Researchers designed a population-based cohort study, beginning in 1995 and following mortality rates of participants for approximately 18 years. The study, completed in November of 2021, was made up of 6,320 noninstitutionalized, English-speaking adults aged 25 to 74 years old living in the United States. Participants were asked to complete a questionnaire via a phone interview which assessed childhood socioeconomic status, education, occupation, income, wealth, and smoking history. Researchers then compared the questionnaire responses to mortality rates.

The study’s results showed that while Americans with a net worth of $300,000 or more lived longer than those with no assets, an individual’s lifespan was more dependent on their smoking history than wealth. Researchers found that the likelihood of an individual with $300,000 or more surviving from age 65 to 85 years old was 19 percentage points higher than someone with no assets, however, the percentage point differential between smokers and nonsmokers was much higher at 37 percentage points.

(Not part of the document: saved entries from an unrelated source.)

-- ==== Sys2Proof/Certificates/Slice0/Obligations.lean ====
section
/-! DEFINITION. The statements for the provers, from the numbered rules of spec/. Each docstring names the rule; OBLIGATIONS.json lists
them. `N` is `s.frameBytes`. -/

open Sys2Proof Sys2Proof.Machine

/-! ### Encodings -/

/-- A few words written out from R83, R88 to R96 decode to the instruction they stand for. The last clause is the model's choice: the
spec gives ABORT a 4-bit code and a 4-bit operand (R110) and no byte, and that the byte `57` holds code 7 in its low and operand 5 in its
high nibble is log 7. -/
def Obligations.SampleWordsDecode : Prop :=
  decode (.token .key) [0x00, 0x55] = .ok (.kEnd, [0x55])
  ∧ decode (.token .key) [0x83, 0x07] = .ok (.kRun 3 7, [])
  ∧ decode (.token .key) [0x02, 0x80, 0x00] = .ok (.kLit [0x80, 0x00], [])
  ∧ decode (.token .delta) [0x00, 0x04, 0xAA] = .ok (.dRun 4 0xAA, [])
  ∧ decode (.token .delta) [0x81, 0xEE] = .ok (.dLit [0xEE], [])
  ∧ decode (.token .delta) [0x7F] = .ok (.dSkip 127, [])
  ∧ decode .record [0xFF, 0x00, 0x01] = .ok (.chunkDelta 0x00FF 0x01, [])
  ∧ decode .record [0x00, 0xFF] = .ok (.endStream 0xFF00, [])
  ∧ decode .command [0x57] = .ok (.abort 5, [])

/-- Decoding an encoded well-formed instruction gives it back, with every operand at every value, whatever follows it (R80 to R96,
R110, R111). -/
def Obligations.DecodeEncodeAgree : Prop :=
  ∀ (i : Instr) (rest : List Byte), i.wellFormed = true → decode i.format (i.encode ++ rest) = .ok (i, rest)

/-- A token or record that decodes is well formed, of the format read, and spelled by exactly the bytes consumed (R97, R99): no
instruction has two spellings. -/
def Obligations.DecodedBytesAreTheirEncoding : Prop :=
  ∀ (f : Format) (bytes rest : List Byte) (i : Instr), f ≠ .command → decode f bytes = .ok (i, rest) →
    i.wellFormed = true ∧ i.format = f ∧ bytes = i.encode ++ rest ∧ i.encode.length = i.byteLength

/-- No control byte is illegal in either grammar: with enough bytes after it, each is a token (R101). -/
def Obligations.EveryControlByteIsAToken : Prop :=
  ∀ (g : Grammar) (c : Byte) (rest : List Byte), 127 ≤ rest.length →
    ∃ i tail, decode (.token g) (c :: rest) = .ok (i, tail) ∧ i.format = .token g

/-! ### Tokens -/

/-- K.END ends the token stream: `tp` passes it, the end is recorded, DISP and everything else stay (R152). -/
def Obligations.KEndEndsTheTokens : Prop :=
  ∀ (s : State) (c : TokenRun), AtToken s .key c →
    (c.len < c.tp + 1 → exec .kEnd s = .next (s.faulted .payloadOverrun))
    ∧ (c.tp + 1 ≤ c.len → exec .kEnd s = .next { s with work := .tokens { c with tp := c.tp + 1, ended := true } })

/-- K.LIT, the bytes `cnt`, `b0`, ..., copies its bytes to DISP at `op` (R154). -/
def Obligations.KLitCopiesItsBytes : Prop :=
  ∀ data : List Byte,
    (1 ≤ data.length → data.length ≤ 127 →
      decode (.token .key) (BitVec.ofNat 8 data.length :: data) = .ok (.kLit data, []))
    ∧ StoresBytes (.kLit data) .key (1 + data.length) data

/-- K.RUN, the bytes `80 | cnt`, `v`, stores its value `cnt` times at `op` (R153). -/
def Obligations.KRunReplicatesItsValue : Prop :=
  ∀ (cnt : BitVec 7) (v : Byte),
    (cnt ≠ 0 → decode (.token .key) [0x80 ||| cnt.setWidth 8, v] = .ok (.kRun cnt v, []))
    ∧ StoresBytes (.kRun cnt v) .key 2 (List.replicate cnt.toNat v)

/-- D.RUN, the bytes `00`, `cnt`, `v`, stores its value `cnt` times at `op` (R187). -/
def Obligations.DRunReplicatesItsValue : Prop :=
  ∀ cnt v : Byte,
    (cnt ≠ 0 → decode (.token .delta) [0x00, cnt, v] = .ok (.dRun cnt v, []))
    ∧ StoresBytes (.dRun cnt v) .delta 3 (List.replicate cnt.toNat v)

/-- D.LIT, the bytes `80 | cnt`, `b0`, ..., copies its bytes to DISP at `op` (R189). -/
def Obligations.DLitCopiesItsBytes : Prop :=
  ∀ data : List Byte,
    (1 ≤ data.length → data.length ≤ 127 →
      decode (.token .delta) ((0x80 ||| BitVec.ofNat 8 data.length) :: data) = .ok (.dLit data, []))
    ∧ StoresBytes (.dLit data) .delta (1 + data.length) data

/-- The reserved tokens K.RUN0, D.RUN0 and D.LIT0, the bytes `80 v`, `00 00` and `80`, consume 2, 2 and 1 bytes and do nothing else
(R155, R188, R190). -/
def Obligations.ReservedTokensOnlyPass : Prop :=
  (∀ v : Byte, decode (.token .key) [0x80, v] = .ok (.kRun0 v, []))
  ∧ decode (.token .delta) [0x00, 0x00] = .ok (.dRun0, []) ∧ decode (.token .delta) [0x80] = .ok (.dLit0, [])
  ∧ (∀ v : Byte, PassesBytes (.kRun0 v) .key 2) ∧ PassesBytes .dRun0 .delta 2 ∧ PassesBytes .dLit0 .delta 1

/-- D.SKIP, the byte `cnt`, advances `op` past `cnt` bytes of the previous frame, which stay in DISP (R191). -/
def Obligations.DSkipKeepsTheFrame : Prop :=
  (∀ cnt : BitVec 7, cnt ≠ 0 → decode (.token .delta) [cnt.setWidth 8] = .ok (.dSkip cnt, []))
  ∧ ∀ (cnt : BitVec 7) (s : State) (c : TokenRun), AtToken s .delta c → c.tp + 1 ≤ c.len →
    (s.frameBytes < c.op + cnt.toNat → exec (.dSkip cnt) s = .next (s.faulted .frameOverrun))
    ∧ (c.op + cnt.toNat ≤ s.frameBytes →
        exec (.dSkip cnt) s = .next { s with work := .tokens { c with tp := c.tp + 1, op := c.op + cnt.toNat } })

/-- Inside a chunk whose frame is not finished, a token that does not lie whole inside the token stream is a PayloadOverrun: its control
byte is missing, or the bytes the stream has left spell no whole token (R266). -/
def Obligations.MissingTokenBytesFault : Prop :=
  ∀ (s : State) (c : TokenRun), AtToken s c.grammar c →
    (c.len ≤ c.tp → step s = .next (s.faulted .payloadOverrun))
    ∧ (c.tp < c.len → decode (.token c.grammar) (s.istream.readBytes (c.base + c.tp) (c.len - c.tp)) = .error .missingByte →
        step s = .next (s.faulted .payloadOverrun))
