/-! ### `State.faulted` -/

@[simp] theorem State.faulted_cur (s : State) (c : Cause) : (s.faulted c).cur = s.cur := rfl
@[simp] theorem State.faulted_prev (s : State) (c : Cause) : (s.faulted c).prev = s.prev := rfl
@[simp] theorem State.faulted_palIn (s : State) (c : Cause) : (s.faulted c).palIn = s.palIn := rfl
@[simp] theorem State.faulted_inW (s : State) (c : Cause) : (s.faulted c).inW = s.inW := rfl
@[simp] theorem State.faulted_inH (s : State) (c : Cause) : (s.faulted c).inH = s.inH := rfl
@[simp] theorem State.faulted_palEncLast (s : State) (c : Cause) : (s.faulted c).palEncLast = s.palEncLast := rfl
@[simp] theorem State.faulted_palEncValid (s : State) (c : Cause) : (s.faulted c).palEncValid = s.palEncValid := rfl
@[simp] theorem State.faulted_encFirst (s : State) (c : Cause) : (s.faulted c).encFirst = s.encFirst := rfl
@[simp] theorem State.faulted_encEnded (s : State) (c : Cause) : (s.faulted c).encEnded = s.encEnded := rfl
@[simp] theorem State.faulted_ostream (s : State) (c : Cause) : (s.faulted c).ostream = s.ostream := rfl
@[simp] theorem State.faulted_wp (s : State) (c : Cause) : (s.faulted c).wp = s.wp := rfl
@[simp] theorem State.faulted_palPk (s : State) (c : Cause) : (s.faulted c).palPk = s.palPk := rfl
@[simp] theorem State.faulted_istream (s : State) (c : Cause) : (s.faulted c).istream = s.istream := rfl
@[simp] theorem State.faulted_ilen (s : State) (c : Cause) : (s.faulted c).ilen = s.ilen := rfl
@[simp] theorem State.faulted_disp (s : State) (c : Cause) : (s.faulted c).disp = s.disp := rfl
@[simp] theorem State.faulted_palDec (s : State) (c : Cause) : (s.faulted c).palDec = s.palDec := rfl
@[simp] theorem State.faulted_palOut (s : State) (c : Cause) : (s.faulted c).palOut = s.palOut := rfl
@[simp] theorem State.faulted_rp (s : State) (c : Cause) : (s.faulted c).rp = s.rp := rfl
@[simp] theorem State.faulted_eos (s : State) (c : Cause) : (s.faulted c).eos = s.eos := rfl
@[simp] theorem State.faulted_framesOut (s : State) (c : Cause) : (s.faulted c).framesOut = s.framesOut := rfl
@[simp] theorem State.faulted_out (s : State) (c : Cause) : (s.faulted c).out = s.out := rfl
@[simp] theorem State.faulted_fault (s : State) (c : Cause) : (s.faulted c).fault = true := rfl
@[simp] theorem State.faulted_cause (s : State) (c : Cause) : (s.faulted c).cause = c.code := rfl
@[simp] theorem State.faulted_work (s : State) (c : Cause) : (s.faulted c).work = .idle := rfl
@[simp] theorem State.faulted_host (s : State) (c : Cause) : (s.faulted c).host = s.host := rfl
@[simp] theorem State.faulted_params (s : State) (c : Cause) : (s.faulted c).params = s.params := rfl
@[simp] theorem State.faulted_frameBytes (s : State) (c : Cause) : (s.faulted c).frameBytes = s.frameBytes := rfl

/-! ### `State.advanceToken` -/

@[simp] theorem State.advanceToken_cur (s : State) (c : TokenRun) (len cnt : Nat) : (s.advanceToken c len cnt).cur = s.cur := rfl
@[simp] theorem State.advanceToken_prev (s : State) (c : TokenRun) (len cnt : Nat) : (s.advanceToken c len cnt).prev = s.prev := rfl
@[simp] theorem State.advanceToken_palIn (s : State) (c : TokenRun) (len cnt : Nat) : (s.advanceToken c len cnt).palIn = s.palIn := rfl
@[simp] theorem State.advanceToken_inW (s : State) (c : TokenRun) (len cnt : Nat) : (s.advanceToken c len cnt).inW = s.inW := rfl
@[simp] theorem State.advanceToken_inH (s : State) (c : TokenRun) (len cnt : Nat) : (s.advanceToken c len cnt).inH = s.inH := rfl
@[simp] theorem State.advanceToken_palEncLast (s : State) (c : TokenRun) (len cnt : Nat) : (s.advanceToken c len cnt).palEncLast = s.palEncLast := rfl
@[simp] theorem State.advanceToken_palEncValid (s : State) (c : TokenRun) (len cnt : Nat) : (s.advanceToken c len cnt).palEncValid = s.palEncValid := rfl
@[simp] theorem State.advanceToken_encFirst (s : State) (c : TokenRun) (len cnt : Nat) : (s.advanceToken c len cnt).encFirst = s.encFirst := rfl
@[simp] theorem State.advanceToken_encEnded (s : State) (c : TokenRun) (len cnt : Nat) : (s.advanceToken c len cnt).encEnded = s.encEnded := rfl
@[simp] theorem State.advanceToken_ostream (s : State) (c : TokenRun) (len cnt : Nat) : (s.advanceToken c len cnt).ostream = s.ostream := rfl
@[simp] theorem State.advanceToken_wp (s : State) (c : TokenRun) (len cnt : Nat) : (s.advanceToken c len cnt).wp = s.wp := rfl
@[simp] theorem State.advanceToken_palPk (s : State) (c : TokenRun) (len cnt : Nat) : (s.advanceToken c len cnt).palPk = s.palPk := rfl
@[simp] theorem State.advanceToken_istream (s : State) (c : TokenRun) (len cnt : Nat) : (s.advanceToken c len cnt).istream = s.istream := rfl
@[simp] theorem State.advanceToken_ilen (s : State) (c : TokenRun) (len cnt : Nat) : (s.advanceToken c len cnt).ilen = s.ilen := rfl
@[simp] theorem State.advanceToken_disp (s : State) (c : TokenRun) (len cnt : Nat) : (s.advanceToken c len cnt).disp = s.disp := rfl
@[simp] theorem State.advanceToken_palDec (s : State) (c : TokenRun) (len cnt : Nat) : (s.advanceToken c len cnt).palDec = s.palDec := rfl
@[simp] theorem State.advanceToken_palOut (s : State) (c : TokenRun) (len cnt : Nat) : (s.advanceToken c len cnt).palOut = s.palOut := rfl
@[simp] theorem State.advanceToken_rp (s : State) (c : TokenRun) (len cnt : Nat) : (s.advanceToken c len cnt).rp = s.rp := rfl
@[simp] theorem State.advanceToken_eos (s : State) (c : TokenRun) (len cnt : Nat) : (s.advanceToken c len cnt).eos = s.eos := rfl
@[simp] theorem State.advanceToken_framesOut (s : State) (c : TokenRun) (len cnt : Nat) : (s.advanceToken c len cnt).framesOut = s.framesOut := rfl
@[simp] theorem State.advanceToken_out (s : State) (c : TokenRun) (len cnt : Nat) : (s.advanceToken c len cnt).out = s.out := rfl
@[simp] theorem State.advanceToken_fault (s : State) (c : TokenRun) (len cnt : Nat) : (s.advanceToken c len cnt).fault = s.fault := rfl
@[simp] theorem State.advanceToken_cause (s : State) (c : TokenRun) (len cnt : Nat) : (s.advanceToken c len cnt).cause = s.cause := rfl
@[simp] theorem State.advanceToken_work (s : State) (c : TokenRun) (len cnt : Nat) : (s.advanceToken c len cnt).work = .tokens { c with tp := c.tp + len, op := c.op + cnt } := rfl
@[simp] theorem State.advanceToken_host (s : State) (c : TokenRun) (len cnt : Nat) : (s.advanceToken c len cnt).host = s.host := rfl
@[simp] theorem State.advanceToken_params (s : State) (c : TokenRun) (len cnt : Nat) : (s.advanceToken c len cnt).params = s.params := rfl
@[simp] theorem State.advanceToken_frameBytes (s : State) (c : TokenRun) (len cnt : Nat) : (s.advanceToken c len cnt).frameBytes = s.frameBytes := rfl

/-! ### `State.startTokens` -/

@[simp] theorem State.startTokens_cur (s : State) (g : Grammar) (base len size : Nat) : (s.startTokens g base len size).cur = s.cur := rfl
@[simp] theorem State.startTokens_prev (s : State) (g : Grammar) (base len size : Nat) : (s.startTokens g base len size).prev = s.prev := rfl
@[simp] theorem State.startTokens_palIn (s : State) (g : Grammar) (base len size : Nat) : (s.startTokens g base len size).palIn = s.palIn := rfl
@[simp] theorem State.startTokens_inW (s : State) (g : Grammar) (base len size : Nat) : (s.startTokens g base len size).inW = s.inW := rfl
@[simp] theorem State.startTokens_inH (s : State) (g : Grammar) (base len size : Nat) : (s.startTokens g base len size).inH = s.inH := rfl
@[simp] theorem State.startTokens_palEncLast (s : State) (g : Grammar) (base len size : Nat) : (s.startTokens g base len size).palEncLast = s.palEncLast := rfl
@[simp] theorem State.startTokens_palEncValid (s : State) (g : Grammar) (base len size : Nat) : (s.startTokens g base len size).palEncValid = s.palEncValid := rfl
@[simp] theorem State.startTokens_encFirst (s : State) (g : Grammar) (base len size : Nat) : (s.startTokens g base len size).encFirst = s.encFirst := rfl
@[simp] theorem State.startTokens_encEnded (s : State) (g : Grammar) (base len size : Nat) : (s.startTokens g base len size).encEnded = s.encEnded := rfl
@[simp] theorem State.startTokens_ostream (s : State) (g : Grammar) (base len size : Nat) : (s.startTokens g base len size).ostream = s.ostream := rfl
@[simp] theorem State.startTokens_wp (s : State) (g : Grammar) (base len size : Nat) : (s.startTokens g base len size).wp = s.wp := rfl
@[simp] theorem State.startTokens_palPk (s : State) (g : Grammar) (base len size : Nat) : (s.startTokens g base len size).palPk = s.palPk := rfl
@[simp] theorem State.startTokens_istream (s : State) (g : Grammar) (base len size : Nat) : (s.startTokens g base len size).istream = s.istream := rfl
@[simp] theorem State.startTokens_ilen (s : State) (g : Grammar) (base len size : Nat) : (s.startTokens g base len size).ilen = s.ilen := rfl
@[simp] theorem State.startTokens_disp (s : State) (g : Grammar) (base len size : Nat) : (s.startTokens g base len size).disp = s.disp := rfl
@[simp] theorem State.startTokens_palDec (s : State) (g : Grammar) (base len size : Nat) : (s.startTokens g base len size).palDec = s.palDec := rfl
@[simp] theorem State.startTokens_palOut (s : State) (g : Grammar) (base len size : Nat) : (s.startTokens g base len size).palOut = s.palOut := rfl
@[simp] theorem State.startTokens_rp (s : State) (g : Grammar) (base len size : Nat) : (s.startTokens g base len size).rp = s.rp := rfl
@[simp] theorem State.startTokens_eos (s : State) (g : Grammar) (base len size : Nat) : (s.startTokens g base len size).eos = s.eos := rfl
@[simp] theorem State.startTokens_framesOut (s : State) (g : Grammar) (base len size : Nat) : (s.startTokens g base len size).framesOut = s.framesOut := rfl
@[simp] theorem State.startTokens_out (s : State) (g : Grammar) (base len size : Nat) : (s.startTokens g base len size).out = s.out := rfl
@[simp] theorem State.startTokens_fault (s : State) (g : Grammar) (base len size : Nat) : (s.startTokens g base len size).fault = s.fault := rfl
@[simp] theorem State.startTokens_cause (s : State) (g : Grammar) (base len size : Nat) : (s.startTokens g base len size).cause = s.cause := rfl
@[simp] theorem State.startTokens_work (s : State) (g : Grammar) (base len size : Nat) : (s.startTokens g base len size).work = .tokens { grammar := g, base := base, len := len, tp := 0, op := 0, size := size, ended := false } := rfl
@[simp] theorem State.startTokens_host (s : State) (g : Grammar) (base len size : Nat) : (s.startTokens g base len size).host = s.host := rfl
@[simp] theorem State.startTokens_params (s : State) (g : Grammar) (base len size : Nat) : (s.startTokens g base len size).params = s.params := rfl
@[simp] theorem State.startTokens_frameBytes (s : State) (g : Grammar) (base len size : Nat) : (s.startTokens g base len size).frameBytes = s.frameBytes := rfl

"Our finding further confirmed that smoking shortens our lives and that abstaining from smoking might be cheaper and more effective for living longer,” said Chioun Lee, PhD, an assistant professor of sociology at UC Riverside.

This study’s findings suggest that an individual’s smoking history may dominate their wealth status, highlighting how much smoking impacts human health. According to researchers, while healthcare practitioners have no control over their patient’s wealth, they may be able to prolong their patient’s lifespan by discouraging smoking.